Materials provided: Begin

/-- The BUS rows, decided by the controller, by the peripheral group, or by a channel's register (30_encoding R120). -/
theorem withPast_exec_bus {i : Instr} (hb : IsBus i) : exec i (s.withPast h) = outcomePast h (exec i s) := by
  cases i
  case badSize off acc size => exact congrArg _ (withPast_guardedAccess s h _ (withPast_invalid s h) off acc size)
  case cgWr v => simp only [exec, execCgWr, withPast_cfg, withPast_cgWrite, replyPast_close, outcomePast]
  case cgRd => simp only [exec, execCgRd, withPast_cfg, withPast_cgRead, replyPast_close, outcomePast]
  case evtinWr v => simp only [exec, execEvtinWr, withPast_cfg, withPast_evtin, replyPast_close, outcomePast]
  case evtinRd => simp only [exec, execEvtinRd, withPast_cfg, withPast_evtin, replyPast_close, outcomePast]
  case cfgBadOffset off acc => exact congrArg _ (withPast_guardedAccess s h _ (withPast_invalid s h) off acc 4)
  case noPeriph off acc => exact congrArg _ (withPast_guardedAccess s h _ (withPast_invalid s h) off acc 4)
  case periphOffNoop i w acc =>
    cases ht : s.cfg.table i <;>
      simp only [exec, execPeriphOffNoop, withPast_cfg, withPast_isOn, ht, withPast_offNoop, replyPast_close,
        withPast_busEntry, apply_ite (State.withPast · h), outcomePast]
  case customAccess i w acc =>
    cases ht : s.cfg.table i <;>
      simp only [exec, execCustomAccess, withPast_cfg, withPast_isOn, ht, withPast_customAccess, replyPast_close,
        withPast_busEntry, apply_ite (State.withPast · h), outcomePast]
  case rxSlotEmpty i w acc =>
    cases ht : s.cfg.table i <;>
      simp only [exec, execRxSlotEmpty, withPast_cfg, withPast_isOn, ht, withPast_slotEmpty, replyPast_close,
        withPast_busEntry, apply_ite (State.withPast · h), outcomePast]
  case txSlotEmpty i w acc =>
    cases ht : s.cfg.table i <;>
      simp only [exec, execTxSlotEmpty, withPast_cfg, withPast_isOn, ht, withPast_slotEmpty, replyPast_close,
        withPast_busEntry, apply_ite (State.withPast · h), outcomePast]
  case rxAddrWr i v => exact congrArg _ (withPast_regAccess s h i .rx _ _ fun c => withPast_addrWr s h c v)
  case rxAddrRd i => exact congrArg _ (withPast_regAccess s h i .rx _ _ fun c => withPast_addrRd s h c)
  case rxSizeWr i v => exact congrArg _ (withPast_regAccess s h i .rx _ _ fun c => withPast_sizeWr s h c v)
  case rxSizeRd i => exact congrArg _ (withPast_regAccess s h i .rx _ _ fun c => withPast_sizeRd s h c)
  case rxConfigWr i v => exact congrArg _ (withPast_regAccess s h i .rx _ _ fun c => withPast_configWr s h c v)
  case rxConfigRd i => exact congrArg _ (withPast_regAccess s h i .rx _ _ fun c => withPast_configRd s h c)
  case rxBadOffset i w acc =>
    have hr := withPast_regAccess s h i .rx (s.rxOff i w) acc fun _ => withPast_invalid s h
    simp only [exec, execRxBadOffset, withPast_cfg, withPast_rxOff, hr, withPast_busEntry, outcomePast,
      apply_ite (State.withPast · h)]
  case txAddrWr i v => exact congrArg _ (withPast_regAccess s h i .tx _ _ fun c => withPast_addrWr s h c v)
  case txAddrRd i => exact congrArg _ (withPast_regAccess s h i .tx _ _ fun c => withPast_addrRd s h c)
  case txSizeWr i v => exact congrArg _ (withPast_regAccess s h i .tx _ _ fun c => withPast_sizeWr s h c v)
  case txSizeRd i => exact congrArg _ (withPast_regAccess s h i .tx _ _ fun c => withPast_sizeRd s h c)
  case txConfigWr i v => exact congrArg _ (withPast_regAccess s h i .tx _ _ fun c => withPast_configWr s h c v)
  case txConfigRd i => exact congrArg _ (withPast_regAccess s h i .tx _ _ fun c => withPast_configRd s h c)
  case txBadOffset i w acc =>
    have hr := withPast_regAccess s h i .tx (s.cfg.layout.windowAddr i w) acc fun _ => withPast_invalid s h
    simp only [exec, execTxBadOffset, withPast_cfg, hr, withPast_busEntry, outcomePast, apply_ite (State.withPast · h)]
  all_goals cases hb

/-- 00_scope R17, for every operation. -/
theorem withPast_exec (i : Instr) : exec i (s.withPast h) = outcomePast h (exec i s) := by
  by_cases hb : IsBus i
  · exact withPast_exec_bus s h hb
  cases i
  case pushBytes c bytes =>
    refine withPast_onChannel s h c fun d => ?_
    cases d with
    | rx => exact congrArg _ (withPast_pushBytes s h c bytes)
    | tx => rfl
  case rdqPop c =>
    refine withPast_onChannel s h c fun d => ?_
    cases d with
    | rx => rfl
    | tx =>
      cases hq : (s.chan c).rdq with
      | nil => simp only [withPast_chan, hq, queuePop, outcomePast]
      | cons w rest => simp only [withPast_chan, hq, queuePop, withPast_popWord, outcomePast]
  case promote c => exact withPast_onChannel s h c fun _ => outcomePast_enabled h _ (withPast_promote s h c) _
  case ctrlLoop => exact outcomePast_enabled h _ (withPast_ctrlLoop s h) _
  case tick => cases hl : s.loopDue <;> simp only [exec, execTick, withPast_loopDue, hl] <;> rfl
  case reset active => exact congrArg _ (withPast_resetPulse s h active)
  case prepareNextChunk c =>
    refine withPast_onChannel s h c fun _ => ?_
    cases hn : s.nextChunk c <;> simp only [withPast_nextChunk, hn, withPast_refuse, withPast_advanceChunk, outcomePast]
  case deliverChunk c rdata =>
    refine withPast_onChannel s h c fun d => ?_
    cases d with
    | rx => rfl
    | tx => simp only [withPast_deliverChunk, flowPast_state, outcomePast]
  case finalize c => exact withPast_onChannel s h c fun _ => outcomePast_enabled h _ (withPast_finalize s h c) _
  case channelReady c => exact withPast_onChannel s h c fun _ => congrArg _ (withPast_channelReady s h c)
  case postWrite req => exact outcomePast_enabled h _ (withPast_postWrite s h req) _
  case enqueueTransfer c =>
    refine withPast_onChannel s h c fun _ => ?_
    simp only [withPast_enqueueTransfer, flowPast_state, outcomePast]
  case flush c =>
    refine withPast_onChannel s h c fun d => ?_
    cases d with
    | tx => rfl
    | rx =>
      cases ha : (s.chan c).active with
      | none => simp only [withPast_chan, ha, outcomePast]
      | some x =>
        simp only [withPast_chan, ha]
        exact outcomePast_enabled h _ (withPast_flush s h c x) _
  case periphSetOn p b =>
    cases hp : s.cfg.periph p <;> simp only [exec, execPeriphSetOn, withPast_cfg, hp, withPast_setOn, outcomePast]
  all_goals exact absurd rfl hb

/-- 00_scope R17, for a step. -/
theorem withPast_step : step (s.withPast h) = outcomePast h (step s) := by
  cases hv : s.cfg.valid with
  | false => rw [step_of_invalid hv, step_of_invalid (s := s.withPast h) hv]; rfl
  | true =>
    cases hr : s.refused with
    | some k => rw [step_of_marked hv hr, step_of_marked (s := s.withPast h) hv hr]; rfl
    | none =>
      rw [step_of_unmarked hv hr, step_of_unmarked (s := s.withPast h) hv hr, withPast_upcomingInstr,
        withPast_afterFetch, withPast_exec]

end

/-- Settles O51: with another past the step has the same outcome, with that past before the next state's history. -/
theorem historyIsNeverRead : Obligations.HistoryIsNeverRead := by
  intro s h
  have hs := withPast_step s h
  cases ho : step s <;> simp only [ho, outcomePast] at hs <;> exact hs

end Sys2Proof.Machine.Scope
end

section
/-! The state family: time (O49), which state an operation touches (O54), construction and reset (O48), and what every step
keeps: the flags following CG (O56), the transfer records (O55), the block's invariant (O58), which holds at construction
(O59). -/
namespace Sys2Proof.Machine.BlockState
open Sys2Proof.Laws Sys2Proof.Machine.Laws

/-! ## Time and touched channels (10_state R42, R67) -/

/-- Settles O49: the tick is the one operation outside the frame that keeps the cycle. -/
theorem onlyTickAdvancesTime : Obligations.OnlyTickAdvancesTime := by
  refine ⟨rfl, fun i s t h => ?_⟩
  by_cases hi : i = .tick
  · subst hi
    rw [exec_tick h, if_pos rfl]
  · rw [if_neg hi]
    exact (stickyFrame_exec h hi).now

theorem exec_cfg {i : Instr} {s t : State} (h : exec i s = .next t) : t.cfg = s.cfg := by
  by_cases hi : i = .tick
  · subst hi
    rw [exec_tick h]
  · exact (stickyFrame_exec h hi).cfg

/-- The operation is one of the nine that name channel `c` (10_state R67). -/
def NamesChannel (c : ChanId) (i : Instr) : Prop :=
  (∃ bytes, i = .pushBytes c bytes) ∨ i = .rdqPop c ∨ i = .promote c ∨ i = .prepareNextChunk c
    ∨ (∃ d, i = .deliverChunk c d) ∨ i = .finalize c ∨ i = .channelReady c ∨ i = .enqueueTransfer c ∨ i = .flush c

theorem otherChansSame_refuse (s : State) (c : ChanId) (k : RefusalKind) : OtherChansSame c s (s.refuse k) :=
  otherChansSame_of_periphs (OtherChansSame.refl c s) rfl

theorem otherChansSame_exec {c : ChanId} {i : Instr} {s t : State} (hi : NamesChannel c i) (h : exec i s = .next t) :
    OtherChansSame c s t := by
  rcases hi with ⟨bytes, rfl⟩ | rfl | rfl | rfl | ⟨d, rfl⟩ | rfl | rfl | rfl | rfl <;> cases exec_cases h
  case pushTx => exact otherChansSame_refuse s c _
  case push => exact otherChansSame_pushBytes s c bytes
  case popRx => exact otherChansSame_refuse s c _
  case pop => exact otherChansSame_of_periphs (otherChansSame_setChan s c _) rfl
  case promote => exact otherChansSame_promote s c
  case prepareRefused => exact otherChansSame_refuse s c _
  case prepare => exact otherChansSame_setChan s c _
  case deliver => exact otherChansSame_deliverChunk s c d
  case finalize => exact otherChansSame_finalize s c
  case ready => exact otherChansSame_channelReady s c c
  case enqueue => exact otherChansSame_enqueueTransfer s c
  case flush => exact otherChansSame_flush s c _
  all_goals cases ‹IsBus _›

/-- Settles O54: the frame of each of the nine operations, and the configuration under every operation. -/
theorem channelOperationsTouchOneChannel : Obligations.ChannelOperationsTouchOneChannel :=
  ⟨fun _ _ _ _ => otherChansSame_exec, fun _ _ _ => exec_cfg⟩

/-! ## Construction and reset (10_state R73, 00_scope R10, R12) -/

/-- 00_scope R10: what construction checks. -/
theorem cfg_valid_iff (cfg : Cfg) : cfg.valid = true ↔ 1 ≤ cfg.np ∧ cfg.np ≤ 32 ∧ 1 ≤ cfg.nrb
    ∧ (∀ p ∈ cfg.periphs, 1 ≤ p.ids ∧ p.cid.val + p.ids ≤ cfg.np ∧ (p.rx = true ∨ p.tx = true ∨ p.custom.isSome = true))
    ∧ cfg.periphs.Pairwise (fun p q => p.cid.val + p.ids ≤ q.cid.val ∨ q.cid.val + q.ids ≤ p.cid.val) := by
  simp only [Cfg.valid, PeriphCfg.wf, Bool.and_eq_true, decide_eq_true_eq, List.all_eq_true, and_assoc]

theorem construct_eq_some_iff (cfg : Cfg) (s : State) :
    State.construct cfg = some s ↔ cfg.valid = true ∧ s = State.init cfg := by
  unfold State.construct
  split <;> simp [*, eq_comm]

@[simp] theorem chan_init (cfg : Cfg) (c : ChanId) : (State.init cfg).chan c = Chan.init := by
  have hp : (State.init cfg).periphs.get c.pid = Periph.init := by simp [State.init, Vector.get]
  unfold State.chan
  rw [hp]
  cases c.slot <;> rfl

@[simp] theorem isOn_init (cfg : Cfg) (p : Fin 32) : (State.init cfg).isOn p = false := by
  have hp : (State.init cfg).periphs.get p = Periph.init := by simp [State.init, Vector.get]
  unfold State.isOn
  rw [hp]
  rfl

theorem quiescent_init (cfg : Cfg) : (State.init cfg).quiescent = true := by
  simp only [State.quiescent, chan_init, Bool.and_eq_true, List.all_eq_true]
  exact ⟨⟨⟨⟨fun _ _ => rfl, rfl⟩, rfl⟩, rfl⟩, rfl⟩

theorem exec_reset_of_quiescent {s : State} (hq : s.quiescent = true) : exec (.reset true) s = .next s.resetBlock := by
  simp [exec, execReset, State.resetPulse, hq]

/-- 10_state R73: a reset pulse reproduces the construction state. -/
theorem onlyHist_resetBlock_init (cfg : Cfg) : OnlyHist (State.init cfg) (State.init cfg).resetBlock := by
  obtain ⟨e, hin, hout, hoff, hsame⟩ := resetBlock_spec (State.init cfg)
  have hc : ∀ c, (State.init cfg).resetBlock.chan c = (State.init cfg).chan c := fun c => by
    by_cases hm : c ∈ cfg.channels
    · rw [hin c hm, chan_init]
      simp [resetChan, Chan.init]
    · exact hout c hm
  have ho : ∀ q, (State.init cfg).resetBlock.isOn q = (State.init cfg).isOn q := fun q => by
    by_cases hm : ∃ p ∈ cfg.periphs, p.cid = q
    · obtain ⟨p, hp, rfl⟩ := hm
      rw [hoff p hp, isOn_init]
    · exact hsame q fun p hp he => hm ⟨p, hp, he⟩
  unfold OnlyHist
  rw [e, periphs_ext hc ho]
  rfl

/-- Settles O48: construction succeeds exactly for a valid configuration, and the construction state is quiescent, so a reset
pulse is carried out and rewrites each field with the value it has. -/
theorem constructionStateIsResetState : Obligations.ConstructionStateIsResetState := by
  refine ⟨rfl, fun cfg => ⟨fun h => ?_, fun s h => ?_, chan_init cfg, isOn_init cfg, rfl, rfl, rfl, rfl, rfl, rfl, rfl, rfl,
    rfl, rfl, rfl, _, exec_reset_of_quiescent (quiescent_init cfg), onlyHist_resetBlock_init cfg⟩⟩
  · exact (construct_eq_some_iff cfg _).2 ⟨(cfg_valid_iff cfg).2 h, rfl⟩
  · obtain ⟨hv, rfl⟩ := (construct_eq_some_iff cfg s).1 h
    exact ⟨rfl, (cfg_valid_iff cfg).1 hv⟩

theorem inv_init (cfg : Cfg) : Inv (State.init cfg) := by
  refine inv_of ⟨fun c => ?_, rfl, .nil, nofun, nofun, fun p _ => ?_, .nil⟩
    ⟨.nil, nofun, nofun, nofun⟩ ⟨fun h => ?_, nofun⟩
  · rw [chan_init]
    exact chanOk_init _ c
  · rw [isOn_init]
    exact (BitVec.getLsbD_zero).symm
  · rcases h with h | h <;> exact absurd rfl h

/-- Settles O59: no channel has a transfer and every queue of the controller is empty. -/
theorem invariantHoldsAtReset : Obligations.InvariantHoldsAtReset :=
  ⟨by decide, fun cfg _ => inv_init cfg⟩

/-! ## The fetch (log entry 1) -/

theorem afterFetch_eq (s : State) :
    s.afterFetch = { s with agenda := s.afterFetch.agenda, draws := s.afterFetch.draws } := by
  unfold State.afterFetch
  split <;> rfl

@[simp] theorem afterFetch_cfg (s : State) : s.afterFetch.cfg = s.cfg := by rw [afterFetch_eq]
@[simp] theorem afterFetch_periphs (s : State) : s.afterFetch.periphs = s.periphs := by rw [afterFetch_eq]
@[simp] theorem afterFetch_cg (s : State) : s.afterFetch.cg = s.cg := by rw [afterFetch_eq]

theorem queuesSame_afterFetch (s : State) : QueuesSame s s.afterFetch := by
  rw [afterFetch_eq]
  exact ⟨rfl, rfl, rfl, rfl, rfl, rfl⟩

theorem flagsSame_afterFetch (s : State) : FlagsSame s s.afterFetch :=
  ⟨afterFetch_cg s, isOn_of_periphs_eq (afterFetch_periphs s)⟩

theorem coreInv_afterFetch {s : State} (h : CoreInv s) : CoreInv s.afterFetch := by
  rw [afterFetch_eq]
  exact h.of_eq rfl rfl rfl rfl rfl rfl rfl rfl

/-! ## The flags follow CG (10_state R61) -/

theorem flagsFollowCg_of_same {s t : State} (h : FlagsFollowCg s) (g : FlagsSame s t) (hc : t.cfg = s.cfg) :
    FlagsFollowCg t := fun p hp => by
  rw [g.isOn, g.cg]
  exact h p (hc ▸ hp)

theorem flagsSame_close (r : Reply) (off : Word) (acc : Acc) (size : Nat) : FlagsSame r.state (r.close off acc size) := by
  unfold Reply.close
  split
  · exact flagsSame_emit _ _
  · exact .refl _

Materials provided: End

Reproduce precisely, and with no line left out, each line from the top of the entries through the line that carries "case cgRd =>".

/-- The BUS rows, decided by the controller, by the peripheral group, or by a channel's register (30_encoding R120). -/
theorem withPast_exec_bus {i : Instr} (hb : IsBus i) : exec i (s.withPast h) = outcomePast h (exec i s) := by
  cases i
  case badSize off acc size => exact congrArg _ (withPast_guardedAccess s h _ (withPast_invalid s h) off acc size)
  case cgWr v => simp only [exec, execCgWr, withPast_cfg, withPast_cgWrite, replyPast_close, outcomePast]
  case cgRd => simp only [exec, execCgRd, withPast_cfg, withPast_cgRead, replyPast_close, outcomePast]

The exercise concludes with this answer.